该过程是为了定位元素，确定xpath表达式的值，使用scrapy shell（最好先安装ipython，有语法提示），调试好了再放到代码里，如：

scrapy shell "https://www.cnblogs.com/teark/"
response.xpath('//*[@class="even"]')
print site[0].xpath('./td[2]/text()').extract()[0]

提取

提取过程就是实现parse方法，根据保存的网页提取目标数据，一般用xpath表达式，如：

def parse(self, response):
    for _ in response.xpath("//div[@class='teark_article']"):
        item = ItcastItem()
        title = each.xpath("h3/text()").extract()
        content = each.xpath("p/text()").extract()
        item['title'] = title[0]
        item['content'] = content[0]
        yield item

至此，html文件和保存文件的代码已经完成了它的作用，可以删掉，我们可以根据定义的字段直接抓取目标值。

# 保存数据，下格式都行：jsonl，jsonl，csv，xml
scrapy crawl demo -o demo.json

会生成demo.json文件，里面就是我们所需要的数据。

处理内容-pipeline

每次爬取时输出这么长的指令，能不能简单一点呢？
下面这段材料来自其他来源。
/-- Every base and every trim lies in its range (R2). -/
def LevelsOk (s : State) : Prop :=
  ∀ p, Config.off ≤ (s.point p).base ∧ (s.point p).base ≤ Config.maxLevel ∧
    Config.minTrim ≤ (s.point p).trim ∧ (s.point p).trim ≤ Config.maxLevel

/-- The cue stack is in strictly ascending number order (R61), and standby is END or a cue of the stack (R72). -/
def StackOk (s : State) : Prop :=
  s.store.cues.Pairwise (fun c d => c.number < d.number) ∧
    ∀ c, s.runner.standby = some c → ∃ rec ∈ s.store.cues, rec.number = c

/-- The run list holds at most 16 runs, no cue twice (R89). -/
def RunsOk (s : State) : Prop :=
  (s.runner.runs.map (·.cue)).Nodup ∧ s.runner.runs.length ≤ Config.runLimit

/-- The lanes that have a call live or waiting, one for each call. -/
def Calls.lanes (q : Calls) : List Lane :=
  (match q.live with | some x => [x.call.lane] | none => []) ++ q.waiting.map (·.lane)

/-- The zone set of the live call, empty where none is live. -/
def Calls.liveZones (q : Calls) : ZoneSet :=
  match q.live with
  | some x => x.call.zones
  | none => 0

/-- No lane has two calls, nothing waits while no call is live, and a zone is targeted exactly when the live call's zone set
holds it (R112). -/
def CallsOk (s : State) : Prop :=
  s.calls.lanes.Nodup ∧ (s.calls.live = none → s.calls.waiting = []) ∧
    ∀ z, z < Config.zones → (s.zone z).targeted = s.calls.liveZones.getLsbD z

/-- The kept entries are the latest, in sequence order without a gap, up to written − 1; a HOLD log holds the first 2048 alone
(R155, R156). -/
def Record.LogOk (r : Record) : Prop :=
  r.log.length = min r.written Config.logSize ∧
    (∀ i e, r.log[i]? = some e → e.seq = r.written - r.log.length + i) ∧
    (r.logMode = some .hold → r.written ≤ Config.logSize) ∧ (r.state = .clear → r.written = 0)

/-- The six counters are at most 65,535 (R153). -/
def Counters.Ok (c : Counters) : Prop :=
  c.gos ≤ Config.max16 ∧ c.staleGos ≤ Config.max16 ∧ c.voidFollows ≤ Config.max16 ∧ c.snappedPoints ≤ Config.max16 ∧
    c.callsLive ≤ Config.max16 ∧ c.alarmsSet ≤ Config.max16

/-- The record's log is in order, and its counters, lost and the clock are within their widths (R146, R153, R156). -/
def RecordOk (s : State) : Prop :=
  s.record.LogOk ∧ s.record.counters.Ok ∧ s.record.lost ≤ Config.max16 ∧ s.record.clock ≤ Config.maxClock

/-- A lane's five counters are at most 255 (R177). -/
def LaneState.CountsOk (x : LaneState) : Prop :=
  x.framing ≤ 255 ∧ x.check ≤ 255 ∧ x.truncated ≤ 255 ∧ x.dropped ≤ 255 ∧ x.laneResets ≤ 255

/-- Every lane's counters are at most 255 (R177). -/
def LanesOk (s : State) : Prop := ∀ l, (s.lanes.get l).CountsOk

/-- A point's fade membership is the slot whose member list holds it, every slot in use has a member, and the members of all
slots do not exceed the pool (R39). -/
def FadesOk (s : State) : Prop :=
  (∀ p k, p < Config.points →
    ((s.point p).membership = some k ↔ ∃ f, s.slot k = some f ∧ ∃ m ∈ f.members, m.point = p)) ∧
  (∀ k f, s.slot k = some f → f.members ≠ []) ∧ s.poolUsed ≤ Config.memberPool

/-- A state in which everything the manual says holds at all times, of what this file states, holds. A safe run is one whose
every state is sound. -/
def Sound (s : State) : Prop :=
  MapOk s ∧ LevelsOk s ∧ StackOk s ∧ RunsOk s ∧ CallsOk s ∧ RecordOk s ∧ LanesOk s ∧ FadesOk s

end Sys2Proof.Machine
end

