/-- A list of actions of any kinds is handed over in index order, each action finding what those before it left. For a run in
PRE_WAIT that owns no slot, with its cue in the stack. Where every action is a ROUTE, MASK, TRIGGER, LEVEL with fade time 0
or HALT, in any number and order, with no point named in a slot: each zone's route, mix's flag, line's state and point's
base and trim is what the last action of its own kind for it gives, the run goes on as its follow says, and nothing else
changes. Where among such actions one is a LEVEL with a fade time of a POINT in no slot, with room, which no later action
names: the lowest FREE slot holds owner, that action's index, target, duration, curve, elapsed 0 and the point with its
start level as the actions before it left it, and the run owns 1 slot. Where the list is two LEVELs with fade times of one
POINT, the second takes the point over: the slot the first took frees and is taken again, the run owns 1 slot, and the run
is not completed by it. (5.4 Runs; 3.3 Starting a move; 3.4 Taking points out; 6.1 Zone state and routing; 2.4 Output masks;
5.8 Trigger lines.) -/
def Obligations.ActionListsOfSeveralKindsAreHandedInOrder : Prop :=
  ∀ (s : State) (c : Nat) (r : Run) (rec : Cue), s.run? c = some r → r.state = .preWait → r.slots = 0 →
    s.store.cue? c = some rec →
    let effects : State → Prop := fun t =>
      (∀ z, t.zone z = { s.zone z with route := routeAfter z (s.zone z).route rec.actions }) ∧
        (∀ m, t.masks.getD m false = maskAfter m (s.masks.getD m false) rec.actions) ∧
        ∀ n, t.line n = lineAfter n (s.line n) rec.actions
    ((∀ a ∈ rec.actions, a.AtOnce s) →
      ∃ t, exec (.preWaitEnd c) s = .next t ∧ RunDispatched s t c r ∧ effects t ∧
        (∀ p, t.point p = pointAfter s.store p (s.point p) rec.actions) ∧
        t = { s with
          lanes := t.lanes, points := t.points, masks := t.masks, zones := t.zones, runner := t.runner }) ∧
    (∀ pre post p v time cv clear k, rec.actions = pre ++ .level (.point p) v time cv clear :: post →
      (∀ a ∈ pre ++ post, a.AtOnce s) → (∀ a ∈ post, p ∉ s.store.pointsNamed a) →
      p < 1056 → (s.point p).membership = none → 1 ≤ time → -900 ≤ v → v ≤ 120 →
      k < 32 → s.slot k = none → (∀ j, j < k → s.slot j ≠ none) → 1 ≤ s.poolFree →
      ∃ t, exec (.preWaitEnd c) s = .next t ∧ effects t ∧
        (let q := pointAfter s.store p (s.point p) pre
         t.slot k = some ⟨some c, pre.length, v, time, cv, 0, [⟨p, if clear then q.effective else q.base⟩]⟩ ∧
         t.point p = if clear then ⟨q.effective, 0, some k⟩ else { q with membership := some k }) ∧
        (∀ j, j ≠ k → t.slot j = s.slot j) ∧
        (∀ x, x ≠ p → t.point x = pointAfter s.store x (s.point x) (pre ++ post)) ∧
        (r.follow = .none → r.followState = .none → t.run? c = some { r with state := .active, preWait := 0, slots := 1 }) ∧
        (∀ d, r.follow = .afterEnd d → t.run? c = some { r with
          state := .active, preWait := 0, slots := 1, followState := .waitingEnd, followRemaining := 0 }) ∧
        Noticed s t [.run] ∧
        t = { s with
          lanes := t.lanes, points := t.points, masks := t.masks, slots := t.slots, zones := t.zones,
          runner := t.runner }) ∧
    (∀ p v time cv clear v' time' cv' clear' k,
      rec.actions = [.level (.point p) v time cv clear, .level (.point p) v' time' cv' clear'] →
      p < 1056 → (s.point p).membership = none → 1 ≤ time → 1 ≤ time' → -900 ≤ v → v ≤ 120 → -900 ≤ v' → v' ≤ 120 →
      k < 32 → s.slot k = none → (∀ j, j < k → s.slot j ≠ none) → 1 ≤ s.poolFree →
      r.follow = .none → r.followState = .none →
      ∃ t, exec (.preWaitEnd c) s = .next t ∧
        (let q : Point := if clear then ⟨(s.point p).effective, 0, none⟩ else s.point p
         t.slot k = some ⟨some c, 1, v', time', cv', 0, [⟨p, if clear' then q.effective else q.base⟩]⟩ ∧
         t.point p = if clear' then ⟨q.effective, 0, some k⟩ else { q with membership := some k }) ∧
        (∀ j, j ≠ k → t.slot j = s.slot j) ∧ (∀ x, x ≠ p → t.point x = s.point x) ∧
        t.run? c = some { r with state := .active, preWait := 0, slots := 1 } ∧ Noticed s t [.run] ∧
        t = { s with lanes := t.lanes, points := t.points, slots := t.slots, runner := t.runner })

/-- FOLLOW_EXPIRY: a GO of the next cue when that is standby, and a void follow otherwise. For a run whose follow is TIMING or
COUNTING. Where the next cue after the run's is not standby, or there is none: FOLLOW_VOID with the run's cue and that
target is handed to the record with lane FOLLOW, the run's follow is over (an ACTIVE run that owns no slot leaves the list),
RUN is added to every lane and nothing else changes. Where it is standby, with a pre-wait, no run of its own, no more than
15 runs in the list and no curtain flag: it is GOne whatever its prompt-callable flag, with origin FOLLOW; its run joins the
tail, standby moves on, FOLLOW_GO is handed to the record, and STANDBY and RUN are added to every lane. (5.5 Follows; 5.3
GO.) -/
def Obligations.FollowExpiryGoesOrIsVoid : Prop :=
  ∀ (s : State) (c : Nat) (r : Run), s.run? c = some r → (r.followState = .timing ∨ r.followState = .counting) →
    ((∀ x, s.store.nextAfter c = some x → s.runner.standby ≠ some x) →
      ∃ t, exec (.followExpiry c) s = .next t ∧
        t.record = s.record.hand .follow (some c) none (.followVoid (s.store.nextAfter c)) ∧
        t.run? c = (if r.state = .active ∧ r.slots = 0 then none
          else some { r with followState := .none, followRemaining := 0 }) ∧
        (∀ d, d ≠ c → t.run? d = s.run? d) ∧ t.runner = { s.runner with runs := t.runner.runs } ∧
        Noticed s t [.run] ∧ t = { s with lanes := t.lanes, runner := t.runner, record := t.record }) ∧
    (∀ x rec, s.store.nextAfter c = some x → s.runner.standby = some x → s.store.cue? x = some rec → 1 ≤ rec.preWait →
      rec.curtain = false → s.run? x = none → s.runner.runs.length < 16 →
      ∃ t, exec (.followExpiry c) s = .next t ∧
        t.run? x = some
          { cue := x, origin := .follow, state := .preWait, preWait := rec.preWait, follow := rec.follow,
            followState := (match rec.follow with | .beats _ => .counting | _ => .none),
            followRemaining := (match rec.follow with | .beats n => n | _ => 0), slots := 0, snapped := 0 } ∧
        t.run? c = (if r.state = .active ∧ r.slots = 0 then none
          else some { r with followState := .none, followRemaining := 0 }) ∧
        (∀ d, d ≠ c → d ≠ x → t.run? d = s.run? d) ∧
        (t.runner.runs.getLast?.map fun y => y.cue) = some x ∧
        t.runner = { s.runner with
          runs := t.runner.runs, standby := s.store.nextAfter x, lastGo := some ⟨x, .follow, s.record.clock⟩ } ∧
        t.record = s.record.hand .follow (some x) none (.followGo (s.store.nextAfter x)) ∧
        Noticed s t [.standby, .run] ∧ t = { s with lanes := t.lanes, runner := t.runner, record := t.record })

/-- BEAT: ignored within 20 ms of the last counted one, and counted by every COUNTING run otherwise. An edge less than 20 ms of
the time base after the last counted beat changes nothing. Any other is counted: the beat counter rises by 1, from 65,535 to
0, and the time of the last counted beat is now; with no cue twice in the list, each COUNTING run with more than one beat
left has one fewer left and every other run is unchanged; and with one run, COUNTING its last beat, its follow expires as
FOLLOW_EXPIRY gives. With any runs, each run of the list when the beat comes is taken in list order, head first, in the
state that those before it left: COUNTING with more than one beat left it has one fewer, at its last beat its follow expires
as FOLLOW_EXPIRY gives, finding standby as the ones before left it, and otherwise it is unchanged. That a run GOne at the
beat is not counted by that beat, even where its cue had a run in the list, is the model's reading (notes/assumptions/9.md,
which extends R93). The time base is the model's millisecond count (notes/assumptions/19.md). (5.6 The beat input;
notes/assumptions/19.md; 5.5 Follows; notes/assumptions/9.md.) -/
def Obligations.BeatsAreSpacedAndCounted : Prop :=
  ∀ s : State,
    (∀ b, s.runner.lastBeat = some b → s.timeBase < b + 20 → exec .beat s = .next s) ∧
    ((∀ b, s.runner.lastBeat = some b → b + 20 ≤ s.timeBase) →
      ((s.runner.runs.map (·.cue)).Nodup →
        (∀ r ∈ s.runner.runs, r.followState = .counting → 2 ≤ r.followRemaining) →
        exec .beat s = .next { s with runner := { s.runner with
          beatCounter := (if s.runner.beatCounter % 65536 = 65535 then 0 else s.runner.beatCounter % 65536 + 1),
          lastBeat := some s.timeBase,
          runs := s.runner.runs.map fun r =>
            if r.followState = .counting then { r with followRemaining := r.followRemaining - 1 } else r } }) ∧
      (∀ r, s.runner.runs = [r] → r.followState = .counting → r.followRemaining = 1 →
        exec .beat s = exec (.followExpiry r.cue) { s with runner := { s.runner with
          beatCounter := (if s.runner.beatCounter % 65536 = 65535 then 0 else s.runner.beatCounter % 65536 + 1),
          lastBeat := some s.timeBase } }) ∧
      ∃ t, exec .beat s = .next t ∧
        BeatTakes (s.runner.runs.map (·.cue)) [] { s with runner := { s.runner with
          beatCounter := (if s.runner.beatCounter % 65536 = 65535 then 0 else s.runner.beatCounter % 65536 + 1),
          lastBeat := some s.timeBase } } t)

/-- STANDBY SET sets standby to a cue of the stack. On Lane P it is refused REFUSED_ROLE, and on Lane A or B a cue number
without a cue in the stack is refused NOT_FOUND, whatever the number, with nothing changed. Otherwise, in every state,
standby is the cue named; the reply is OK with standby before and after; STANDBY is added to every lane exactly if standby
was another; and nothing else changes: no run, no follow, no last-GO record, and nothing is logged or counted. (R75.) -/
def Obligations.StandbySetMovesStandby : Prop :=
  ∀ (l : Lane) (tag : Byte) (c : Nat) (s : State),
    (l = .p → Refused s (.standbySet l tag c) .refusedRole []) ∧
    (l ≠ .p → s.store.cue? c = none → Refused s (.standbySet l tag c) .notFound []) ∧
    (l ≠ .p → (s.store.cue? c).isSome →
      ∃ t, exec (.standbySet l tag c) s = .next t ∧
        Answered s t (.standbySet l tag c) .ok (be 3 (s.runner.standby.getD 0) ++ be 3 c)
          (if s.runner.standby = some c then [] else [.standby]) ∧
        t = { s with lanes := t.lanes, runner := { s.runner with standby := some c } })

/-- PANIC removes every run, frees every slot, idles every line, and keeps bases, standby, calls and routes. PANIC on any lane,
in every state: the run list is empty, every slot is FREE, every point keeps base and trim and is in no slot, every line is
IDLE; standby, the last-GO record and the beats are kept; PANIC with the number of runs removed is handed to the record;
STANDBY and RUN are added to every lane; the reply is OK with that number and standby; nothing else changes. (5.7
Retirement; 3.5 Freezing.) -/
def Obligations.PanicStopsAllCueMotion : Prop :=
  ∀ (l : Lane) (tag : Byte) (s : State),
    ∃ t, exec (.panic l tag) s = .next t ∧ t.runner = { s.runner with runs := [], lines := t.runner.lines } ∧
      (∀ n, t.line n = .idle) ∧ (∀ k, t.slot k = none) ∧ (∀ p, t.point p = { s.point p with membership := none }) ∧
      t.record = s.record.hand (.lane l) none none (.panic s.runner.runs.length) ∧
      Answered s t (.panic l tag) .ok (be 1 s.runner.runs.length ++ be 3 (s.runner.standby.getD 0)) [.standby, .run] ∧
      t = { s with lanes := t.lanes, points := t.points, slots := t.slots, runner := t.runner, record := t.record }

/-- PULSE_END, REPEAT_PHASE_END, a PULSE of w ms, a REPEAT of n turns of T ms, and the level each state drives. PULSE_END makes
a pulsing line IDLE. REPEAT_PHASE_END turns phase ON to OFF with the rest of the period remaining, and phase OFF to a new
turn with one fewer left, or to IDLE at the last; every other line and all else is unchanged. Over milliseconds a PULSE of w
is PULSE with w − k left at each k below w and IDLE at w; a REPEAT of n turns of T (at least 2) ms is driven at k exactly
while k mod T is below half of T rounded down, and is IDLE at n × T. With no run in the list and no command waiting, a step
moves every line one millisecond (the model's tick, notes/assumptions/1.md). A line is driven high while driven, inverted
under ACTIVE_LOW. (5.8 Trigger lines; 4.6 The setup records; notes/assumptions/1.md.) -/
def Obligations.TriggerLinesPulseAndRepeat : Prop :=
  (∀ (s : State) (n : Nat), n < 16 →
    (∀ w, s.line n = .pulse w →
      ∃ t, exec (.pulseEnd n) s = .next t ∧ (∀ k, t.line k = if k = n then .idle else s.line k) ∧
        t = { s with runner := { s.runner with lines := t.runner.lines } }) ∧
    (∀ rem left p, s.line n = .repeating true rem left p →
      ∃ t, exec (.repeatPhaseEnd n) s = .next t ∧
        (∀ k, t.line k = if k = n then .repeating false (p - p / 2) left p else s.line k) ∧
        t = { s with runner := { s.runner with lines := t.runner.lines } }) ∧
    (∀ rem left p, s.line n = .repeating false rem left p →
      ∃ t, exec (.repeatPhaseEnd n) s = .next t ∧
        (∀ k, t.line k = if k = n then (if 2 ≤ left then .repeating true (p / 2) (left - 1) p else .idle) else s.line k) ∧
        t = { s with runner := { s.runner with lines := t.runner.lines } })) ∧
  (∀ w k : Nat, (k < w → LineState.tick^[k] (.pulse w) = .pulse (w - k)) ∧
    (1 ≤ w → LineState.tick^[w] (.pulse w) = .idle)) ∧
  (∀ p left k : Nat, 2 ≤ p → 1 ≤ left →
    (k < left * p → (LineState.tick^[k] (.repeating true (p / 2) left p)).driven = decide (k % p < p / 2)) ∧
    LineState.tick^[left * p] (.repeating true (p / 2) left p) = .idle) ∧
  (∀ s : State, s.pending = [] → s.runner.runs = [] → ∃ t, step s = .next t ∧ ∀ n, t.line n = (s.line n).tick) ∧
  (∀ (s : State) (n : Nat), s.lineHigh n =
    if s.store.triggerSetup.polarity.getD n .activeHigh = .activeHigh then (s.line n).driven else !(s.line n).driven)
可以的，pipline就是用来保存文件的：

from itemadapter import ItemAdapter


class TeacherPipeline:
    def __init__(self):
        self.file = open('teacher.json', 'wb')

    def process_item(self, item, spider):
        content = json.dumps(dict(item), ensure_ascii=False) + "\n"
        # 注意写入的是encode之后的字节，不然会乱码
        self.file.write(content.encode())
        return item

    def close_spider(self, spider):
        self.file.close()

还需要在settings.py中添加ITEM_PIPELINES配置，注意路径，如：

ITEM_PIPELINES = {

　　"teacher.pipelines.TeacherPipeline": 300

这时启动爬虫只需要scrapy crawl demo，看看当前目录是否生成demo.json，这样我们输入的指令就简单一点了。

简记

创建-外：scrapy startproject mySpider

生成-内：scrapy genspider name “url”

执行-外：scrapy crawl <内的自动生成的文件>

保存-外：scrapy crawl itcast -o teachers.json（jsonl, scv, xml）